I've recently learned about paraconsistent and intuitionistic logic, and dialetheism.
According to the Stanford Encyclopedia of Philosophy's page on Dialetheism, it states:
Dialetheism is the view that some contradictions are true.
Likewise, it also states:
Dialetheic paraconsistency has it that some inconsistent but non-trivial theories are true.
As per the following answer on Math StackExchange, it is stated that there is a system of logic which essentially rejects the standard principles found in Classical Logic:
Lukasiewicz 3-valued logic rejects both the law of noncontradition and the law of the excluded middle as general laws applicable to all propositions, although they do still apply in special cases. As a propositional logic, it does not make specific use of the law of identity.

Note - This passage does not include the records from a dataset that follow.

-- ==== Sys2Proof/Laws/Memory.lean ====
section
/-! SUPPORT. The laws of DMEM: read after write, the canonical form, and equality of memories. -/

namespace Sys2Proof.Machine

/-! ## One byte -/

theorem Memory.lookup_write (m : Memory) (a b : Nat) (x : Byte) :
    (m.write a x).lookup b = if b = a then some x else m.lookup b := by
  induction m with
  | nil => simp [Memory.write, Memory.lookup, eq_comm]
  | cons c m ih =>
    unfold Memory.write
    split
    · simp [Memory.lookup, eq_comm]
    · split
      · rename_i h
        subst h
        simp only [Memory.lookup]
        grind
      · simp only [Memory.lookup, ih]
        grind

@[simp] theorem Memory.read_write_self (m : Memory) (a : Nat) (x : Byte) :
    (m.write a x).read a = x := by
  simp [Memory.read, Memory.lookup_write]

theorem Memory.read_write (m : Memory) (a b : Nat) (x : Byte) :
    (m.write a x).read b = if b = a then x else m.read b := by
  simp only [Memory.read, Memory.lookup_write]
  split <;> simp

theorem Memory.read_write_of_ne {a b : Nat} (m : Memory) (x : Byte) (h : b ≠ a) :
    (m.write a x).read b = m.read b := by
  simp [Memory.read_write, h]

theorem Memory.mem_write {m : Memory} {a : Nat} {x : Byte} {c : Host.Cell} (h : c ∈ m.write a x) :
    c = (a, x) ∨ c ∈ m := by
  induction m with
  | nil => simpa [Memory.write] using h
  | cons d m ih =>
    unfold Memory.write at h
    split at h
    · simp_all
    · split at h
      · simp_all
        tauto
      · simp only [List.mem_cons] at h ⊢
        rcases h with h | h
        · exact .inr (.inl h)
        · exact (ih h).imp id .inr

/-- Writing keeps the canonical form. -/
theorem Memory.wf_write {m : Memory} (h : m.wf) (a : Nat) (x : Byte) : (m.write a x).wf := by
  induction m with
  | nil => simp [Memory.write]
  | cons c m ih =>
    have h' := List.pairwise_cons.mp h
    unfold Memory.write
    split
    · rename_i hlt
      refine List.pairwise_cons.mpr ⟨?_, h⟩
      intro d hd
      rcases List.mem_cons.mp hd with rfl | hd
      · exact hlt
      · exact lt_trans hlt (h'.1 d hd)
    · split
      · rename_i heq
        exact List.pairwise_cons.mpr ⟨fun d hd => heq ▸ h'.1 d hd, h'.2⟩
      · rename_i h1 h2
        refine List.pairwise_cons.mpr ⟨?_, ih h'.2⟩
        intro d hd
        rcases Memory.mem_write hd with rfl | hd
        · show c.1 < a
          omega
        · exact h'.1 d hd

theorem Memory.below_write {m : Memory} {n a : Nat} (h : m.below n) (ha : a < n) (x : Byte) :
    (m.write a x).below n := by
  intro c hc
  rcases Memory.mem_write hc with rfl | hc
  · exact ha
  · exact h c hc

/-! ## Equality of memories -/

theorem Memory.lookup_eq_none_of_lt {m : Memory} {a : Nat} (h : ∀ c ∈ m, a < c.1) :
    m.lookup a = none := by
  induction m with
  | nil => rfl
  | cons c m ih =>
    have := h c (by simp)
    simp only [Memory.lookup]
    rw [if_neg (by omega)]
    exact ih fun d hd => h d (by simp [hd])

/-- Canonical memories that read alike are the same list. -/
theorem Memory.ext_lookup {m n : Memory} (hm : m.wf) (hn : n.wf)
    (h : ∀ a, m.lookup a = n.lookup a) : m = n := by
  induction m generalizing n with
  | nil =>
    cases n with
    | nil => rfl
    | cons d n => simpa [Memory.lookup] using h d.1
  | cons c m ih =>
    cases n with
    | nil => simpa [Memory.lookup] using h c.1
    | cons d n =>
      have hm' := List.pairwise_cons.mp hm
      have hn' := List.pairwise_cons.mp hn
      have hc := h c.1
      have hd := h d.1
      simp only [Memory.lookup, if_true] at hc hd
      have e1 : c.1 = d.1 := by
        by_contra hne
        rw [if_neg (Ne.symm hne)] at hc
        rw [if_neg hne] at hd
        rcases Nat.lt_or_gt_of_ne hne with hlt | hlt
        · rw [Memory.lookup_eq_none_of_lt fun e he => lt_trans hlt (hn'.1 e he)] at hc
          cases hc
        · rw [Memory.lookup_eq_none_of_lt fun e he => lt_trans hlt (hm'.1 e he)] at hd
          cases hd
      have e2 : c.2 = d.2 := by
        rw [if_pos e1.symm] at hc
        exact Option.some.inj hc
      have e3 : m = n := by
        refine ih hm'.2 hn'.2 fun a => ?_
        have ha := h a
        simp only [Memory.lookup] at ha
        by_cases hac : c.1 = a
        · rw [Memory.lookup_eq_none_of_lt fun e he => hac ▸ hm'.1 e he,
            Memory.lookup_eq_none_of_lt fun e he => hac ▸ e1 ▸ hn'.1 e he]
        · rwa [if_neg hac, if_neg (e1 ▸ hac)] at ha
      rw [e3, Prod.ext e1 e2]

/-! ## Byte strings -/

@[simp] theorem Memory.length_readBytes (m : Memory) (a n : Nat) : (m.readBytes a n).length = n := by
  simp [Memory.readBytes]

theorem Memory.getElem_readBytes (m : Memory) (a n i : Nat) (h : i < (m.readBytes a n).length) :
    (m.readBytes a n)[i] = m.read (a + i) := by
  simp [Memory.readBytes]

theorem Memory.read_writeBytes (m : Memory) (a : Nat) (bs : List Byte) (b : Nat) :
    (m.writeBytes a bs).read b =
      if a ≤ b ∧ b < a + bs.length then bs.getD (b - a) 0 else m.read b := by
  induction bs generalizing m a with
  | nil => simp [Memory.writeBytes]
  | cons x bs ih =>
    rw [Memory.writeBytes, ih, Memory.read_write, List.length_cons]
    by_cases h1 : b = a
    · subst h1
      simp
    · by_cases h2 : a + 1 ≤ b ∧ b < a + 1 + bs.length
      · have : b - a = b - (a + 1) + 1 := by omega
        rw [if_pos h2, if_pos (by omega), this, List.getD_cons_succ]
      · rw [if_neg h2, if_neg h1, if_neg (by omega)]

theorem Memory.read_writeBytes_outside {m : Memory} {a b : Nat} {bs : List Byte}
    (h : ¬ (Range.mk a bs.length).Contains b) : (m.writeBytes a bs).read b = m.read b := by
  rw [Memory.read_writeBytes, if_neg h]

theorem Memory.read_writeBytes_inside (m : Memory) (a : Nat) {bs : List Byte} {i : Nat}
    (h : i < bs.length) : (m.writeBytes a bs).read (a + i) = bs.getD i 0 := by
  rw [Memory.read_writeBytes, if_pos (by omega), Nat.add_sub_cancel_left]

/-- Reading back what was written. -/
@[simp] theorem Memory.readBytes_writeBytes (m : Memory) (a : Nat) (bs : List Byte) :
    (m.writeBytes a bs).readBytes a bs.length = bs := by
  refine List.ext_getElem (by simp) fun i h1 h2 => ?_
  rw [Memory.getElem_readBytes, Memory.read_writeBytes_inside m a h2, List.getD_eq_getElem _ _ h2]

theorem Memory.readBytes_congr {m m' : Memory} {a n : Nat}
    (h : ∀ b, a ≤ b → b < a + n → m.read b = m'.read b) : m.readBytes a n = m'.readBytes a n := by
  refine List.map_congr_left fun i hi => ?_
  have := List.mem_range.mp hi
  exact h _ (by omega) (by omega)

/-- Every memory operation keeps the canonical form. -/
theorem Memory.wf_writeBytes {m : Memory} (h : m.wf) (a : Nat) (bs : List Byte) :
    (m.writeBytes a bs).wf := by
  induction bs generalizing m a with
  | nil => exact h
  | cons x bs ih => exact ih (Memory.wf_write h a x) (a + 1)

theorem Memory.below_writeBytes {m : Memory} {n a : Nat} (h : m.below n) {bs : List Byte}
    (ha : bs = [] ∨ a + bs.length ≤ n) : (m.writeBytes a bs).below n := by
  induction bs generalizing m a with
  | nil => exact h
  | cons x bs ih =>
    simp only [List.length_cons, reduceCtorEq, false_or] at ha
    exact ih (Memory.below_write h (by omega) x) (.inr (by omega))

end Sys2Proof.Machine
end

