-- ==== Sys2Proof/Laws/State.lean ====
section
/-! SUPPORT. One lemma per field per update of State, and what the operand forms read after an update. -/

namespace Sys2Proof.Machine

/-! ## memWrite -/

@[simp] theorem State.memWrite_params (s : State) (a : Nat) (bs : List Byte) : (s.memWrite a bs).params = s.params := rfl
@[simp] theorem State.memWrite_cmd (s : State) (a : Nat) (bs : List Byte) : (s.memWrite a bs).cmd = s.cmd := rfl
@[simp] theorem State.memWrite_ovr (s : State) (a : Nat) (bs : List Byte) : (s.memWrite a bs).ovr = s.ovr := rfl
@[simp] theorem State.memWrite_err (s : State) (a : Nat) (bs : List Byte) : (s.memWrite a bs).err = s.err := rfl
@[simp] theorem State.memWrite_result (s : State) (a : Nat) (bs : List Byte) : (s.memWrite a bs).result = s.result := rfl
@[simp] theorem State.memWrite_args (s : State) (a : Nat) (bs : List Byte) : (s.memWrite a bs).args = s.args := rfl
@[simp] theorem State.memWrite_pend (s : State) (a : Nat) (bs : List Byte) : (s.memWrite a bs).pend = s.pend := rfl
@[simp] theorem State.memWrite_slots (s : State) (a : Nat) (bs : List Byte) : (s.memWrite a bs).slots = s.slots := rfl
@[simp] theorem State.memWrite_mem (s : State) (a : Nat) (bs : List Byte) : (s.memWrite a bs).mem = s.mem.writeBytes a bs := rfl
@[simp] theorem State.memWrite_inputs (s : State) (a : Nat) (bs : List Byte) : (s.memWrite a bs).inputs = s.inputs := rfl
@[simp] theorem State.memWrite_raced (s : State) (a : Nat) (bs : List Byte) : (s.memWrite a bs).raced = s.raced := rfl
@[simp] theorem State.memWrite_unseen (s : State) (a : Nat) (bs : List Byte) : (s.memWrite a bs).unseen = s.unseen := rfl
@[simp] theorem State.memWrite_lateRaced (s : State) (a : Nat) (bs : List Byte) : (s.memWrite a bs).lateRaced = s.lateRaced := rfl
@[simp] theorem State.memWrite_draws (s : State) (a : Nat) (bs : List Byte) : (s.memWrite a bs).draws = s.draws := rfl
@[simp] theorem State.memWrite_busData (s : State) (a : Nat) (bs : List Byte) : (s.memWrite a bs).busData = s.busData := rfl

/-! ## storeDrawing -/

@[simp] theorem State.storeDrawing_params (s : State) (rs : List Range) (a : Nat) (bs : List Byte) : (s.storeDrawing rs a bs).params = s.params := rfl
@[simp] theorem State.storeDrawing_cmd (s : State) (rs : List Range) (a : Nat) (bs : List Byte) : (s.storeDrawing rs a bs).cmd = s.cmd := rfl
@[simp] theorem State.storeDrawing_ovr (s : State) (rs : List Range) (a : Nat) (bs : List Byte) : (s.storeDrawing rs a bs).ovr = s.ovr := rfl
@[simp] theorem State.storeDrawing_err (s : State) (rs : List Range) (a : Nat) (bs : List Byte) : (s.storeDrawing rs a bs).err = s.err := rfl
@[simp] theorem State.storeDrawing_result (s : State) (rs : List Range) (a : Nat) (bs : List Byte) : (s.storeDrawing rs a bs).result = s.result := rfl
@[simp] theorem State.storeDrawing_args (s : State) (rs : List Range) (a : Nat) (bs : List Byte) : (s.storeDrawing rs a bs).args = s.args := rfl
@[simp] theorem State.storeDrawing_pend (s : State) (rs : List Range) (a : Nat) (bs : List Byte) : (s.storeDrawing rs a bs).pend = s.pend := rfl
@[simp] theorem State.storeDrawing_slots (s : State) (rs : List Range) (a : Nat) (bs : List Byte) : (s.storeDrawing rs a bs).slots = s.slots := rfl
@[simp] theorem State.storeDrawing_inputs (s : State) (rs : List Range) (a : Nat) (bs : List Byte) : (s.storeDrawing rs a bs).inputs = s.inputs := rfl
@[simp] theorem State.storeDrawing_raced (s : State) (rs : List Range) (a : Nat) (bs : List Byte) : (s.storeDrawing rs a bs).raced = s.raced := rfl
@[simp] theorem State.storeDrawing_unseen (s : State) (rs : List Range) (a : Nat) (bs : List Byte) : (s.storeDrawing rs a bs).unseen = s.unseen := rfl
@[simp] theorem State.storeDrawing_lateRaced (s : State) (rs : List Range) (a : Nat) (bs : List Byte) : (s.storeDrawing rs a bs).lateRaced = s.lateRaced := rfl
@[simp] theorem State.storeDrawing_busData (s : State) (rs : List Range) (a : Nat) (bs : List Byte) : (s.storeDrawing rs a bs).busData = s.busData := rfl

However, even then, contradiction is not entirely rejected, but merely restricted so that there are different appropriate contexts as far as I understand:
Proof by contradiction becomes much more difficult
Encountering systems like this in logic made me wonder if there is any system where all contradictions are considered acceptable and true, rather than in dialetheism where only some are considered true.
If it's possible, please tell me which system would allow for this, and how it works.
If it's not possible, please give a brief explanation of why or a link to a page which explains/proves why it's not possible if that is easier.
Please understand that I am a beginner in logic and mathematics, and thus, if I say something incorrect, please let me know.